ASSIGNED TASK:
Read the data, and whenever a line holds the word "replay", report that line.

Stored data entries
━━━━━━━━━━

theorem cpqSend_good {c : Nat} {q : CpqReq} {l : List CpqReq} {s : State}
    (gs : Good pq s) : Good pq (cpqSend c q l s) := by
  unfold cpqSend
  try extract_lets
  repeat' first
    | with_reducible assumption
    | with_reducible apply setChan_good
    | with_reducible apply cpqLose_good
    | with_reducible apply emit_good
    | with_reducible apply countO_good
    | with_reducible apply Good.foldl
    | with_reducible apply Good.foldl1
    | with_reducible apply Good.foldl2
    | exact and_reserved (by decide)
    | exact reg_merge (by assumption) (by decide)
    | exact and_left_reserved (reg_reserved (by assumption) _)
    | with_reducible apply Good.ite
    | with_reducible apply Good.ite1
    | with_reducible apply Good.ite2
    | fail_if_no_progress (with_reducible apply Good.upd)
    | fail_if_no_progress (with_reducible refine Good.updTim ?_ rfl)
    | fail_if_no_progress (with_reducible refine Good.updTim0 ?_ rfl)
    | fail_if_no_progress (with_reducible refine Good.updRegs ?_ rfl rfl rfl rfl)
    | (intro _; try intros; try extract_lets)

theorem cpqLine_good {c fuel : Nat} {s : State} (gs : Good pq s) : Good pq (cpqLine c fuel s) := by
  induction fuel generalizing s with
  | zero => exact gs
  | succ fuel ih =>
    rw [cpqLine]
    split
    · exact gs
    · exact Good.ite (fun _ => ih (cpqSend_good gs)) fun _ => Good.ite (fun _ => gs) fun _ => atCycle_good gs

theorem cpqPump_good {c : Nat} {s : State}
    (gs : Good pq s) : Good pq (cpqPump c s) := by
  unfold cpqPump
  try extract_lets
  repeat' first
    | with_reducible assumption
    | with_reducible apply cpqLine_good

theorem cpqIssue_good {enc : Bool} {t tid ksel tick ord hnd : Nat} {first last replay : Bool} {hdr rest : List Byte} {s : State}
    (gs : Good pq s) : Good pq (cpqIssue enc t tid ksel tick ord hnd first last replay hdr rest s).1 := by
  unfold cpqIssue
  try extract_lets
  repeat' first
    | with_reducible assumption
    | with_reducible apply count1_good
    | with_reducible apply fault_good
    | with_reducible apply countO_good
    | with_reducible apply setSlot_good
    | with_reducible apply slotWear_good
    | with_reducible apply cpqPump_good
    | with_reducible apply setChan_good
    | exact and_reserved (by decide)
    | exact reg_merge (by assumption) (by decide)
    | exact and_left_reserved (reg_reserved (by assumption) _)
    | with_reducible apply Good.ite
    | with_reducible apply Good.ite1
    | with_reducible apply Good.ite2
    | fail_if_no_progress (with_reducible apply Good.upd)
    | fail_if_no_progress (with_reducible refine Good.updTim ?_ rfl)
    | fail_if_no_progress (with_reducible refine Good.updTim0 ?_ rfl)
    | fail_if_no_progress (with_reducible refine Good.updRegs ?_ rfl rfl rfl rfl)
    | (intro _; try intros; try extract_lets)

theorem delivered_good {t : Nat} {enc : Bool} {tick ord : Nat} {s : State}
    (gs : Good pq s) : Good pq (delivered t enc tick ord s) := by
  unfold delivered
  try extract_lets
  repeat' first
    | with_reducible assumption
    | exact and_reserved (by decide)
    | exact reg_merge (by assumption) (by decide)
    | exact and_left_reserved (reg_reserved (by assumption) _)
    | with_reducible apply Good.ite
    | with_reducible apply Good.ite1
    | with_reducible apply Good.ite2
    | fail_if_no_progress (with_reducible apply Good.upd)

theorem tagFail_good {c : Nat} {r : CpqReq} {s : State}
    (gs : Good pq s) : Good pq (tagFail c r s) := by
  unfold tagFail
  try extract_lets
  repeat' first
    | with_reducible assumption
    | with_reducible apply refuseReq_good
    | with_reducible apply countO_good
    | with_reducible apply count1_good
    | with_reducible apply modTre_good
    | exact and_reserved (by decide)
    | exact reg_merge (by assumption) (by decide)
    | exact and_left_reserved (reg_reserved (by assumption) _)
    | with_reducible apply Good.ite
    | with_reducible apply Good.ite1
    | with_reducible apply Good.ite2
    | fail_if_no_progress (with_reducible apply Good.upd)

theorem cpqAnswer_good {c : Nat} {r : CpqReq} {st : CpqSt} {data : List Byte} {ue : Option Word} {s : State}
    (gs : Good pq s) : Good pq (cpqAnswer c r st data ue s) := by
  unfold cpqAnswer
  try extract_lets
  repeat' first
    | with_reducible assumption
    | with_reducible apply delivered_good
    | with_reducible apply modStaged_good
    | with_reducible apply resolvePiece_good
    | with_reducible apply tagFail_good
    | with_reducible apply refuseReq_good
    | with_reducible apply count1_good
    | with_reducible apply cpqLose_good
    | exact and_reserved (by decide)
    | exact reg_merge (by assumption) (by decide)
    | exact and_left_reserved (reg_reserved (by assumption) _)
    | with_reducible apply Good.ite
    | with_reducible apply Good.ite1
    | with_reducible apply Good.ite2
    | fail_if_no_progress (with_reducible apply Good.upd)
    | fail_if_no_progress (with_reducible refine Good.updTim ?_ rfl)
    | fail_if_no_progress (with_reducible refine Good.updTim0 ?_ rfl)
    | fail_if_no_progress (with_reducible refine Good.updRegs ?_ rfl rfl rfl rfl)
    | (intro _; try intros; try extract_lets)
    | split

━━━━━━━━━━

EXERCISE OUTPUT:
theorem cpqIssue_good {enc : Bool} {t tid ksel tick ord hnd : Nat} {first last replay : Bool} {hdr rest : List Byte} {s : State}
    (gs : Good pq s) : Good pq (cpqIssue enc t tid ksel tick ord hnd first last replay hdr rest s).1 := by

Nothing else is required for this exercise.